Review of The Prowler

The Prowler (1951)
7/10
The Stalker
16 May 2017
Warning: Spoilers
There's been a slew of bad cops in film noir, but none quite like Webb Garwood (Van Heflin) in "The Prowler." He's the cop no woman ever wants to call when she needs help. You might say he's a prowler cop, or better still a glorified stalker.

But alone at midnight in her big hacienda, and frightened by a possible peeping tom, it's Susan Gilvray's (Evelyn Keyes) fate to call for the police. This is Garwood's Entry. Cocky, smug, indifferent, intimidating, womanizing, his looming presence and prowess accentuated in the dead-of-night shadows by his tight-fitting black uniform, he comes on more like a sneaky Nazi than a law enforcer.

It's obvious that Garwood is not Frank Chambers (John Garfield) in "The Postman Always Rings Twice," whose single motive, despite the plot twists in the end, is to win over the beautiful wife of a much older, doddering, roadside burger joint owner. No Garwood here almost instantly sizes up the whole situation in a few minutes.

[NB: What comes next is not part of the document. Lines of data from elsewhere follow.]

-- ==== Sys2Proof/Machine/Dispatch.lean ====
section
/-! DEFINITION. The meaning of every instruction, one arm per constructor. -/

namespace Sys2Proof.Machine

def exec (i : Instr) (s : State) : Host.Outcome State Fault Refusal :=
  match i with
  | .mov bm op1 op2 => Sys2Proof.Machine.execMov bm op1 op2 s
  | .cmp bm op1 op2 => Sys2Proof.Machine.execCmp bm op1 op2 s
  | .add bm op1 op2 => Sys2Proof.Machine.execAdd bm op1 op2 s
  | .sub bm op1 op2 => Sys2Proof.Machine.execSub bm op1 op2 s
  | .jz op1 => Sys2Proof.Machine.execJz op1 s
  | .jnz op1 => Sys2Proof.Machine.execJnz op1 s
  | .inc bm op1 => Sys2Proof.Machine.execInc bm op1 s
  | .dec bm op1 => Sys2Proof.Machine.execDec bm op1 s
  | .jmp op1 => Sys2Proof.Machine.execJmp op1 s
  | .bxor bm op1 op2 => Sys2Proof.Machine.execBxor bm op1 op2 s
  | .band bm op1 op2 => Sys2Proof.Machine.execBand bm op1 op2 s
  | .bor bm op1 op2 => Sys2Proof.Machine.execBor bm op1 op2 s
  | .test bm op1 op2 => Sys2Proof.Machine.execTest bm op1 op2 s
  | .js op1 => Sys2Proof.Machine.execJs op1 s
  | .jns op1 => Sys2Proof.Machine.execJns op1 s
  | .jb op1 => Sys2Proof.Machine.execJb op1 s
  | .jbe op1 => Sys2Proof.Machine.execJbe op1 s
  | .ja op1 => Sys2Proof.Machine.execJa op1 s
  | .jae op1 => Sys2Proof.Machine.execJae op1 s
  | .push op1 => Sys2Proof.Machine.execPush op1 s
  | .pop op1 => Sys2Proof.Machine.execPop op1 s
  | .call op1 => Sys2Proof.Machine.execCall op1 s
  | .ret => Sys2Proof.Machine.execRet s
  | .bnot bm op1 => Sys2Proof.Machine.execBnot bm op1 s
  | .shl bm op1 op2 => Sys2Proof.Machine.execShl bm op1 op2 s
  | .shr bm op1 op2 => Sys2Proof.Machine.execShr bm op1 op2 s
  | .sar bm op1 op2 => Sys2Proof.Machine.execSar bm op1 op2 s
  | .neg bm op1 => Sys2Proof.Machine.execNeg bm op1 s
  | .pusha => Sys2Proof.Machine.execPusha s
  | .popa => Sys2Proof.Machine.execPopa s
  | .pushf => Sys2Proof.Machine.execPushf s
  | .popf => Sys2Proof.Machine.execPopf s
  | .movzx op1 op2 => Sys2Proof.Machine.execMovzx op1 op2 s
  | .movsx op1 op2 => Sys2Proof.Machine.execMovsx op1 op2 s
  | .xchg bm op1 op2 => Sys2Proof.Machine.execXchg bm op1 op2 s
  | .mul bm op1 op2 => Sys2Proof.Machine.execMul bm op1 op2 s
  | .div bm op1 op2 => Sys2Proof.Machine.execDiv bm op1 op2 s
  | .adc bm op1 op2 => Sys2Proof.Machine.execAdc bm op1 op2 s
  | .sbb bm op1 op2 => Sys2Proof.Machine.execSbb bm op1 op2 s
  | .print => Sys2Proof.Machine.execPrint s
  | .standard kind => Sys2Proof.Machine.execStandard kind s
  | .nativeE8 => Sys2Proof.Machine.execNativeE8 s
  | .nativeE8E9 => Sys2Proof.Machine.execNativeE8E9 s
  | .nativeItanium => Sys2Proof.Machine.execNativeItanium s
  | .nativeDelta => Sys2Proof.Machine.execNativeDelta s
  | .nativeRgb => Sys2Proof.Machine.execNativeRgb s
  | .nativeAudio => Sys2Proof.Machine.execNativeAudio s
  | .nativeUpcase => Sys2Proof.Machine.execNativeUpcase s
  | .operandReg bm r => Sys2Proof.Machine.execOperandReg bm r s
  | .operandImm bm d => Sys2Proof.Machine.execOperandImm bm d s
  | .operandRegmem0 bm r => Sys2Proof.Machine.execOperandRegmem0 bm r s
  | .operandRegmemB bm r b => Sys2Proof.Machine.execOperandRegmemB bm r b s
  | .operandAbsmem bm b => Sys2Proof.Machine.execOperandAbsmem bm b s
  | .vnum00 x => Sys2Proof.Machine.execVnum00 x s
  | .vnum01 h l => Sys2Proof.Machine.execVnum01 h l s
  | .vnum01h0 x => Sys2Proof.Machine.execVnum01h0 x s
  | .vnum10 x => Sys2Proof.Machine.execVnum10 x s
  | .vnum11 x => Sys2Proof.Machine.execVnum11 x s
  | .lit b => Sys2Proof.Machine.execLit b s
  | .eob => Sys2Proof.Machine.execEob s
  | .filt => Sys2Proof.Machine.execFilt s
  | .repl => Sys2Proof.Machine.execRepl s
  | .repd0 => Sys2Proof.Machine.execRepd0 s
  | .repd1 => Sys2Proof.Machine.execRepd1 s
  | .repd2 => Sys2Proof.Machine.execRepd2 s
  | .repd3 => Sys2Proof.Machine.execRepd3 s
  | .short0 => Sys2Proof.Machine.execShort0 s
  | .short1 => Sys2Proof.Machine.execShort1 s
  | .short2 => Sys2Proof.Machine.execShort2 s
  | .short3 => Sys2Proof.Machine.execShort3 s
  | .short4 => Sys2Proof.Machine.execShort4 s
  | .short5 => Sys2Proof.Machine.execShort5 s
  | .short6 => Sys2Proof.Machine.execShort6 s
  | .short7 => Sys2Proof.Machine.execShort7 s
  | .match0 => Sys2Proof.Machine.execMatch0 s
  | .match1 => Sys2Proof.Machine.execMatch1 s
  | .match2 => Sys2Proof.Machine.execMatch2 s
  | .match3 => Sys2Proof.Machine.execMatch3 s
  | .match4 => Sys2Proof.Machine.execMatch4 s
  | .match5 => Sys2Proof.Machine.execMatch5 s
  | .match6 => Sys2Proof.Machine.execMatch6 s
  | .match7 => Sys2Proof.Machine.execMatch7 s
  | .match8 => Sys2Proof.Machine.execMatch8 s
  | .match9 => Sys2Proof.Machine.execMatch9 s
  | .match10 => Sys2Proof.Machine.execMatch10 s
  | .match11 => Sys2Proof.Machine.execMatch11 s
  | .match12 => Sys2Proof.Machine.execMatch12 s
  | .match13 => Sys2Proof.Machine.execMatch13 s
  | .match14 => Sys2Proof.Machine.execMatch14 s
  | .match15 => Sys2Proof.Machine.execMatch15 s
  | .match16 => Sys2Proof.Machine.execMatch16 s
  | .match17 => Sys2Proof.Machine.execMatch17 s
  | .match18 => Sys2Proof.Machine.execMatch18 s
  | .match19 => Sys2Proof.Machine.execMatch19 s
  | .match20 => Sys2Proof.Machine.execMatch20 s
  | .match21 => Sys2Proof.Machine.execMatch21 s
  | .match22 => Sys2Proof.Machine.execMatch22 s
  | .match23 => Sys2Proof.Machine.execMatch23 s
  | .match24 => Sys2Proof.Machine.execMatch24 s
  | .match25 => Sys2Proof.Machine.execMatch25 s
  | .match26 => Sys2Proof.Machine.execMatch26 s
  | .match27 => Sys2Proof.Machine.execMatch27 s
  | .mdLen l => Sys2Proof.Machine.execMdLen l s
  | .mdRepPrev3 => Sys2Proof.Machine.execMdRepPrev3 s
  | .mdRepPrev11 => Sys2Proof.Machine.execMdRepPrev11 s
  | .mdRepZero3 => Sys2Proof.Machine.execMdRepZero3 s
  | .mdRepZero11 => Sys2Proof.Machine.execMdRepZero11 s
  | .blockHeader => Sys2Proof.Machine.execBlockHeader s
  | .filterControlByte fb => Sys2Proof.Machine.execFilterControlByte fb s
  | .bcPeek n => Sys2Proof.Machine.execBcPeek n s
  | .bcRead n => Sys2Proof.Machine.execBcRead n s
  | .bcAlign => Sys2Proof.Machine.execBcAlign s
  | .bcReadBytes n => Sys2Proof.Machine.execBcReadBytes n s
  | .htbBuild t len => Sys2Proof.Machine.execHtbBuild t len s
  | .sdDecode t => Sys2Proof.Machine.execSdDecode t s
  | .swbPut b => Sys2Proof.Machine.execSwbPut b s
  | .swbCopy len dist => Sys2Proof.Machine.execSwbCopy len dist s
  | .ringInsert d => Sys2Proof.Machine.execRingInsert d s
  | .ringSelect k => Sys2Proof.Machine.execRingSelect k s
  | .setLast len dist => Sys2Proof.Machine.execSetLast len dist s
  | .ueDrain => Sys2Proof.Machine.execUeDrain s
  | .ueApply inst => Sys2Proof.Machine.execUeApply inst s
  | .fvmCompile code => Sys2Proof.Machine.execFvmCompile code s
  | .fvmExec inst d => Sys2Proof.Machine.execFvmExec inst d s

end Sys2Proof.Machine
end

His master plan is for the possession of a wife, the defeat of her rich, radio celeb husband, who he immediately names a wimp to his rescuing knight, and to seize from him the means of financing his dream Las Vegas motor court.

And unlike Frank Chambers, too, he gets no help at all from the young attractive wife. Susan Gilvray (Evelyn Keyes) here is the precise opposite of Lana Turner's femme fatale in "Postman." She is genuine inside and out and incapable of plotting her way out of her marriage. To boot, she is most powerfully herself whenever she sees through and stands strong against Garwood's wiles, intents, and lies. In fact, mostly her relationship with him is underwritten by varying degrees of resistance. If she's a pushover, a dupe, or ingratiating at times, it's either because her character mode has been switched over to plot mode., or because she's up against a man who is well-practiced in the arts of romantic deception, and masculine manipulation.

Garwood is not only in stark contrast to Susan, but to his police partner, Bud Crocker (John Maxwell), his wife Grace, Susan's in-laws, and almost all the characters he encounters. They're generous-spirited and almost saintly by comparison. But, ironically, it is he who lives in the Hotel Angela. Here he has a large muscle-builder poster on his wall (he drinks milk rather than booze), and a dominant black shooting target with a bullet-riveted torso from his champion sharp-shooter days. In this room, he lazes about in self-absorption, toys with his plots, as he does with things like shavers and phone receivers—and Susan herself, whose defeats he celebrates by tossing spitballs into the light globe above his bed, reminiscent of his heroic basketball days.

In short, he's a snark despite his expansive front. He peeps in Susan's windows, he repeatedly alarms her with his police search lights, and he pops into her life on the merest whim. She is nothing more to him than a conquest and a medium to defeat her prestigious husband. The murder he accomplishes and the one he attempts are both too vile for words. And when Susan utterly exposes him, this self-pitying bore can only answer: "I'm no worse than anyone else." In the end, unlike Frank Chamber's (Garfield) "dust you are" lover's death in the presence of a forgiving priest, Garwood gets buried ignominiously in dust. Susan, unlike Cora Smith (Turner), who dies along with her unborn baby, in a car accident, emerges from a traumatic childbirth with a new baby girl companion, the baby that Garwood assumed would be his son. Ha!